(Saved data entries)

/-! ### `push` -/

@[simp] theorem State.push_dev (s : State) (ret : CodeAddr) (f : Flags) : (s.push ret f).dev = s.dev := rfl
@[simp] theorem State.push_rom (s : State) (ret : CodeAddr) (f : Flags) : (s.push ret f).rom = s.rom := rfl
@[simp] theorem State.push_ram (s : State) (ret : CodeAddr) (f : Flags) : (s.push ret f).ram = s.ram := rfl
@[simp] theorem State.push_pc (s : State) (ret : CodeAddr) (f : Flags) : (s.push ret f).pc = s.pc := rfl
@[simp] theorem State.push_a (s : State) (ret : CodeAddr) (f : Flags) : (s.push ret f).a = s.a := rfl
@[simp] theorem State.push_h (s : State) (ret : CodeAddr) (f : Flags) : (s.push ret f).h = s.h := rfl
@[simp] theorem State.push_l (s : State) (ret : CodeAddr) (f : Flags) : (s.push ret f).l = s.l := rfl
@[simp] theorem State.push_cf (s : State) (ret : CodeAddr) (f : Flags) : (s.push ret f).cf = s.cf := rfl
@[simp] theorem State.push_zf (s : State) (ret : CodeAddr) (f : Flags) : (s.push ret f).zf = s.zf := rfl
@[simp] theorem State.push_sf (s : State) (ret : CodeAddr) (f : Flags) : (s.push ret f).sf = s.sf := rfl
@[simp] theorem State.push_gf (s : State) (ret : CodeAddr) (f : Flags) : (s.push ret f).gf = s.gf := rfl
@[simp] theorem State.push_dmb (s : State) (ret : CodeAddr) (f : Flags) : (s.push ret f).dmb = s.dmb := rfl
@[simp] theorem State.push_dtb (s : State) (ret : CodeAddr) (f : Flags) : (s.push ret f).dtb = s.dtb := rfl
@[simp] theorem State.push_dc (s : State) (ret : CodeAddr) (f : Flags) : (s.push ret f).dc = s.dc := rfl
@[simp] theorem State.push_spw (s : State) (ret : CodeAddr) (f : Flags) : (s.push ret f).spw = s.spw - 1 := rfl
@[simp] theorem State.push_stack (s : State) (ret : CodeAddr) (f : Flags) : (s.push ret f).stack = s.stack.set s.spw.toNat ⟨ret.extractLsb' 0 13, f⟩ s.spw.isLt := rfl
@[simp] theorem State.push_stk13 (s : State) (ret : CodeAddr) (f : Flags) : (s.push ret f).stk13 = s.stk13.set s.spw.toNat (s.dev.series != .s47 && ret.getLsbD 13) s.spw.isLt := rfl
@[simp] theorem State.push_spw13 (s : State) (ret : CodeAddr) (f : Flags) : (s.push ret f).spw13 = s.spw13 := rfl
@[simp] theorem State.push_eir (s : State) (ret : CodeAddr) (f : Flags) : (s.push ret f).eir = s.eir := rfl
@[simp] theorem State.push_eif (s : State) (ret : CodeAddr) (f : Flags) : (s.push ret f).eif = s.eif := rfl
@[simp] theorem State.push_il (s : State) (ret : CodeAddr) (f : Flags) : (s.push ret f).il = s.il := rfl
@[simp] theorem State.push_latch (s : State) (ret : CodeAddr) (f : Flags) : (s.push ret f).latch = s.latch := rfl
@[simp] theorem State.push_schedule (s : State) (ret : CodeAddr) (f : Flags) : (s.push ret f).schedule = s.schedule := rfl
@[simp] theorem State.push_pins (s : State) (ret : CodeAddr) (f : Flags) : (s.push ret f).pins = s.pins := rfl
@[simp] theorem State.push_events (s : State) (ret : CodeAddr) (f : Flags) : (s.push ret f).events = s.events := rfl
@[simp] theorem State.push_freeCount (s : State) (ret : CodeAddr) (f : Flags) : (s.push ret f).freeCount = s.freeCount := rfl
@[simp] theorem State.push_readRam (s : State) (ret : CodeAddr) (f : Flags) (ea : DataAddr) : (s.push ret f).readRam ea = s.readRam ea := rfl
@[simp] theorem State.push_npc (s : State) (ret : CodeAddr) (f : Flags) (k : Nat) : (s.push ret f).npc k = s.npc k := rfl
@[simp] theorem State.push_latchOf (s : State) (ret : CodeAddr) (f : Flags) (q : BitVec 5) : (s.push ret f).latchOf q = s.latchOf q := rfl

/-! ### `pop` -/

@[simp] theorem State.pop_dev (s : State) : s.pop.dev = s.dev := rfl
@[simp] theorem State.pop_rom (s : State) : s.pop.rom = s.rom := rfl
@[simp] theorem State.pop_ram (s : State) : s.pop.ram = s.ram := rfl
@[simp] theorem State.pop_pc (s : State) : s.pop.pc = s.popPc := rfl
@[simp] theorem State.pop_a (s : State) : s.pop.a = s.a := rfl
@[simp] theorem State.pop_h (s : State) : s.pop.h = s.h := rfl
@[simp] theorem State.pop_l (s : State) : s.pop.l = s.l := rfl
@[simp] theorem State.pop_cf (s : State) : s.pop.cf = s.cf := rfl
@[simp] theorem State.pop_zf (s : State) : s.pop.zf = s.zf := rfl
@[simp] theorem State.pop_sf (s : State) : s.pop.sf = s.sf := rfl
@[simp] theorem State.pop_gf (s : State) : s.pop.gf = s.gf := rfl
@[simp] theorem State.pop_dmb (s : State) : s.pop.dmb = s.dmb := rfl
@[simp] theorem State.pop_dtb (s : State) : s.pop.dtb = s.dtb := rfl
@[simp] theorem State.pop_dc (s : State) : s.pop.dc = s.dc := rfl
@[simp] theorem State.pop_spw (s : State) : s.pop.spw = s.popIndex := rfl
@[simp] theorem State.pop_stack (s : State) : s.pop.stack = s.stack := rfl
@[simp] theorem State.pop_stk13 (s : State) : s.pop.stk13 = s.stk13 := rfl
@[simp] theorem State.pop_spw13 (s : State) : s.pop.spw13 = s.spw13 := rfl
@[simp] theorem State.pop_eir (s : State) : s.pop.eir = s.eir := rfl
@[simp] theorem State.pop_eif (s : State) : s.pop.eif = s.eif := rfl
@[simp] theorem State.pop_il (s : State) : s.pop.il = s.il := rfl
@[simp] theorem State.pop_latch (s : State) : s.pop.latch = s.latch := rfl
@[simp] theorem State.pop_schedule (s : State) : s.pop.schedule = s.schedule := rfl
@[simp] theorem State.pop_pins (s : State) : s.pop.pins = s.pins := rfl
@[simp] theorem State.pop_events (s : State) : s.pop.events = s.events := rfl
@[simp] theorem State.pop_freeCount (s : State) : s.pop.freeCount = s.freeCount := rfl
@[simp] theorem State.pop_readRam (s : State) (ea : DataAddr) : s.pop.readRam ea = s.readRam ea := rfl
@[simp] theorem State.pop_latchOf (s : State) (q : BitVec 5) : s.pop.latchOf q = s.latchOf q := rfl

/-! ### `branch` -/

@[simp] theorem State.branch_dev (s : State) (n : Nat) (t : CodeAddr) : (s.branch n t).dev = s.dev := rfl
@[simp] theorem State.branch_rom (s : State) (n : Nat) (t : CodeAddr) : (s.branch n t).rom = s.rom := rfl
@[simp] theorem State.branch_ram (s : State) (n : Nat) (t : CodeAddr) : (s.branch n t).ram = s.ram := rfl
@[simp] theorem State.branch_pc (s : State) (n : Nat) (t : CodeAddr) : (s.branch n t).pc = if s.sf then wrapPc s.dev.series t else s.npc n := rfl
@[simp] theorem State.branch_a (s : State) (n : Nat) (t : CodeAddr) : (s.branch n t).a = s.a := rfl
@[simp] theorem State.branch_h (s : State) (n : Nat) (t : CodeAddr) : (s.branch n t).h = s.h := rfl
@[simp] theorem State.branch_l (s : State) (n : Nat) (t : CodeAddr) : (s.branch n t).l = s.l := rfl
@[simp] theorem State.branch_cf (s : State) (n : Nat) (t : CodeAddr) : (s.branch n t).cf = s.cf := rfl
@[simp] theorem State.branch_zf (s : State) (n : Nat) (t : CodeAddr) : (s.branch n t).zf = s.zf := rfl
@[simp] theorem State.branch_sf (s : State) (n : Nat) (t : CodeAddr) : (s.branch n t).sf = true := rfl
@[simp] theorem State.branch_gf (s : State) (n : Nat) (t : CodeAddr) : (s.branch n t).gf = s.gf := rfl
@[simp] theorem State.branch_dmb (s : State) (n : Nat) (t : CodeAddr) : (s.branch n t).dmb = s.dmb := rfl
@[simp] theorem State.branch_dtb (s : State) (n : Nat) (t : CodeAddr) : (s.branch n t).dtb = s.dtb := rfl
@[simp] theorem State.branch_dc (s : State) (n : Nat) (t : CodeAddr) : (s.branch n t).dc = s.dc := rfl
@[simp] theorem State.branch_spw (s : State) (n : Nat) (t : CodeAddr) : (s.branch n t).spw = s.spw := rfl
@[simp] theorem State.branch_stack (s : State) (n : Nat) (t : CodeAddr) : (s.branch n t).stack = s.stack := rfl
@[simp] theorem State.branch_stk13 (s : State) (n : Nat) (t : CodeAddr) : (s.branch n t).stk13 = s.stk13 := rfl
@[simp] theorem State.branch_spw13 (s : State) (n : Nat) (t : CodeAddr) : (s.branch n t).spw13 = s.spw13 := rfl
@[simp] theorem State.branch_eir (s : State) (n : Nat) (t : CodeAddr) : (s.branch n t).eir = s.eir := rfl
@[simp] theorem State.branch_eif (s : State) (n : Nat) (t : CodeAddr) : (s.branch n t).eif = s.eif := rfl
@[simp] theorem State.branch_il (s : State) (n : Nat) (t : CodeAddr) : (s.branch n t).il = s.il := rfl
@[simp] theorem State.branch_latch (s : State) (n : Nat) (t : CodeAddr) : (s.branch n t).latch = s.latch := rfl
@[simp] theorem State.branch_schedule (s : State) (n : Nat) (t : CodeAddr) : (s.branch n t).schedule = s.schedule := rfl
@[simp] theorem State.branch_pins (s : State) (n : Nat) (t : CodeAddr) : (s.branch n t).pins = s.pins := rfl
@[simp] theorem State.branch_events (s : State) (n : Nat) (t : CodeAddr) : (s.branch n t).events = s.events := rfl
@[simp] theorem State.branch_freeCount (s : State) (n : Nat) (t : CodeAddr) : (s.branch n t).freeCount = s.freeCount := rfl
@[simp] theorem State.branch_readRam (s : State) (n : Nat) (t : CodeAddr) (ea : DataAddr) : (s.branch n t).readRam ea = s.readRam ea := rfl
@[simp] theorem State.branch_latchOf (s : State) (n : Nat) (t : CodeAddr) (q : BitVec 5) : (s.branch n t).latchOf q = s.latchOf q := rfl

/-! ### `boundary` -/

@[simp] theorem State.boundary_dev (s : State) : s.boundary.dev = s.dev := rfl
@[simp] theorem State.boundary_rom (s : State) : s.boundary.rom = s.rom := rfl
@[simp] theorem State.boundary_ram (s : State) : s.boundary.ram = s.ram := rfl
@[simp] theorem State.boundary_pc (s : State) : s.boundary.pc = s.pc := rfl
@[simp] theorem State.boundary_a (s : State) : s.boundary.a = s.a := rfl
@[simp] theorem State.boundary_h (s : State) : s.boundary.h = s.h := rfl
@[simp] theorem State.boundary_l (s : State) : s.boundary.l = s.l := rfl
@[simp] theorem State.boundary_cf (s : State) : s.boundary.cf = s.cf := rfl
@[simp] theorem State.boundary_zf (s : State) : s.boundary.zf = s.zf := rfl
@[simp] theorem State.boundary_sf (s : State) : s.boundary.sf = s.sf := rfl
@[simp] theorem State.boundary_gf (s : State) : s.boundary.gf = s.gf := rfl
@[simp] theorem State.boundary_dmb (s : State) : s.boundary.dmb = s.dmb := rfl
@[simp] theorem State.boundary_dtb (s : State) : s.boundary.dtb = s.dtb := rfl
@[simp] theorem State.boundary_dc (s : State) : s.boundary.dc = s.dc := rfl
@[simp] theorem State.boundary_spw (s : State) : s.boundary.spw = s.spw := rfl
@[simp] theorem State.boundary_stack (s : State) : s.boundary.stack = s.stack := rfl
@[simp] theorem State.boundary_stk13 (s : State) : s.boundary.stk13 = s.stk13 := rfl
@[simp] theorem State.boundary_spw13 (s : State) : s.boundary.spw13 = s.spw13 := rfl
@[simp] theorem State.boundary_eir (s : State) : s.boundary.eir = s.eir := rfl
@[simp] theorem State.boundary_eif (s : State) : s.boundary.eif = s.eif := rfl
@[simp] theorem State.boundary_il (s : State) : s.boundary.il = s.il ||| s.requests := rfl
@[simp] theorem State.boundary_latch (s : State) : s.boundary.latch = s.latch := rfl
@[simp] theorem State.boundary_schedule (s : State) : s.boundary.schedule = s.schedule.tail := rfl
@[simp] theorem State.boundary_pins (s : State) : s.boundary.pins = s.pins := rfl
@[simp] theorem State.boundary_events (s : State) : s.boundary.events = irqEvents s.requests ++ s.events := rfl
@[simp] theorem State.boundary_freeCount (s : State) : s.boundary.freeCount = s.freeCount := rfl
@[simp] theorem State.boundary_readRam (s : State) (ea : DataAddr) : s.boundary.readRam ea = s.readRam ea := rfl
@[simp] theorem State.boundary_npc (s : State) (k : Nat) : s.boundary.npc k = s.npc k := rfl
@[simp] theorem State.boundary_latchOf (s : State) (q : BitVec 5) : s.boundary.latchOf q = s.latchOf q := rfl

/-! ### `incL` -/

@[simp] theorem State.incL_dev (s : State) : s.incL.dev = s.dev := rfl
@[simp] theorem State.incL_rom (s : State) : s.incL.rom = s.rom := rfl
@[simp] theorem State.incL_ram (s : State) : s.incL.ram = s.ram := rfl
@[simp] theorem State.incL_pc (s : State) : s.incL.pc = s.pc := rfl
@[simp] theorem State.incL_a (s : State) : s.incL.a = s.a := rfl
@[simp] theorem State.incL_h (s : State) : s.incL.h = s.h := rfl
@[simp] theorem State.incL_l (s : State) : s.incL.l = (add4 s.l 1 false).1 := rfl
@[simp] theorem State.incL_cf (s : State) : s.incL.cf = s.cf := rfl
@[simp] theorem State.incL_zf (s : State) : s.incL.zf = isZero (add4 s.l 1 false).1 := rfl
@[simp] theorem State.incL_sf (s : State) : s.incL.sf = !(add4 s.l 1 false).2 := rfl
@[simp] theorem State.incL_gf (s : State) : s.incL.gf = s.gf := rfl
@[simp] theorem State.incL_dmb (s : State) : s.incL.dmb = s.dmb := rfl
@[simp] theorem State.incL_dtb (s : State) : s.incL.dtb = s.dtb := rfl
@[simp] theorem State.incL_dc (s : State) : s.incL.dc = s.dc := rfl
@[simp] theorem State.incL_spw (s : State) : s.incL.spw = s.spw := rfl
@[simp] theorem State.incL_stack (s : State) : s.incL.stack = s.stack := rfl
@[simp] theorem State.incL_stk13 (s : State) : s.incL.stk13 = s.stk13 := rfl
@[simp] theorem State.incL_spw13 (s : State) : s.incL.spw13 = s.spw13 := rfl
@[simp] theorem State.incL_eir (s : State) : s.incL.eir = s.eir := rfl
@[simp] theorem State.incL_eif (s : State) : s.incL.eif = s.eif := rfl
@[simp] theorem State.incL_il (s : State) : s.incL.il = s.il := rfl
@[simp] theorem State.incL_latch (s : State) : s.incL.latch = s.latch := rfl
@[simp] theorem State.incL_schedule (s : State) : s.incL.schedule = s.schedule := rfl
@[simp] theorem State.incL_pins (s : State) : s.incL.pins = s.pins := rfl
@[simp] theorem State.incL_events (s : State) : s.incL.events = s.events := rfl
@[simp] theorem State.incL_freeCount (s : State) : s.incL.freeCount = s.freeCount := rfl
@[simp] theorem State.incL_readRam (s : State) (ea : DataAddr) : s.incL.readRam ea = s.readRam ea := rfl
@[simp] theorem State.incL_npc (s : State) (k : Nat) : s.incL.npc k = s.npc k := rfl
@[simp] theorem State.incL_latchOf (s : State) (q : BitVec 5) : s.incL.latchOf q = s.latchOf q := rfl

EXERCISE GOAL:
Set down, exactly as written, each line of the data from its opening line through the one containing "f).l = s.l := rfl". Output nothing more.

ANSWER TO THIS TASK:
/-! ### `push` -/

@[simp] theorem State.push_dev (s : State) (ret : CodeAddr) (f : Flags) : (s.push ret f).dev = s.dev := rfl
@[simp] theorem State.push_rom (s : State) (ret : CodeAddr) (f : Flags) : (s.push ret f).rom = s.rom := rfl
@[simp] theorem State.push_ram (s : State) (ret : CodeAddr) (f : Flags) : (s.push ret f).ram = s.ram := rfl
@[simp] theorem State.push_pc (s : State) (ret : CodeAddr) (f : Flags) : (s.push ret f).pc = s.pc := rfl
@[simp] theorem State.push_a (s : State) (ret : CodeAddr) (f : Flags) : (s.push ret f).a = s.a := rfl
@[simp] theorem State.push_h (s : State) (ret : CodeAddr) (f : Flags) : (s.push ret f).h = s.h := rfl
@[simp] theorem State.push_l (s : State) (ret : CodeAddr) (f : Flags) : (s.push ret f).l = s.l := rfl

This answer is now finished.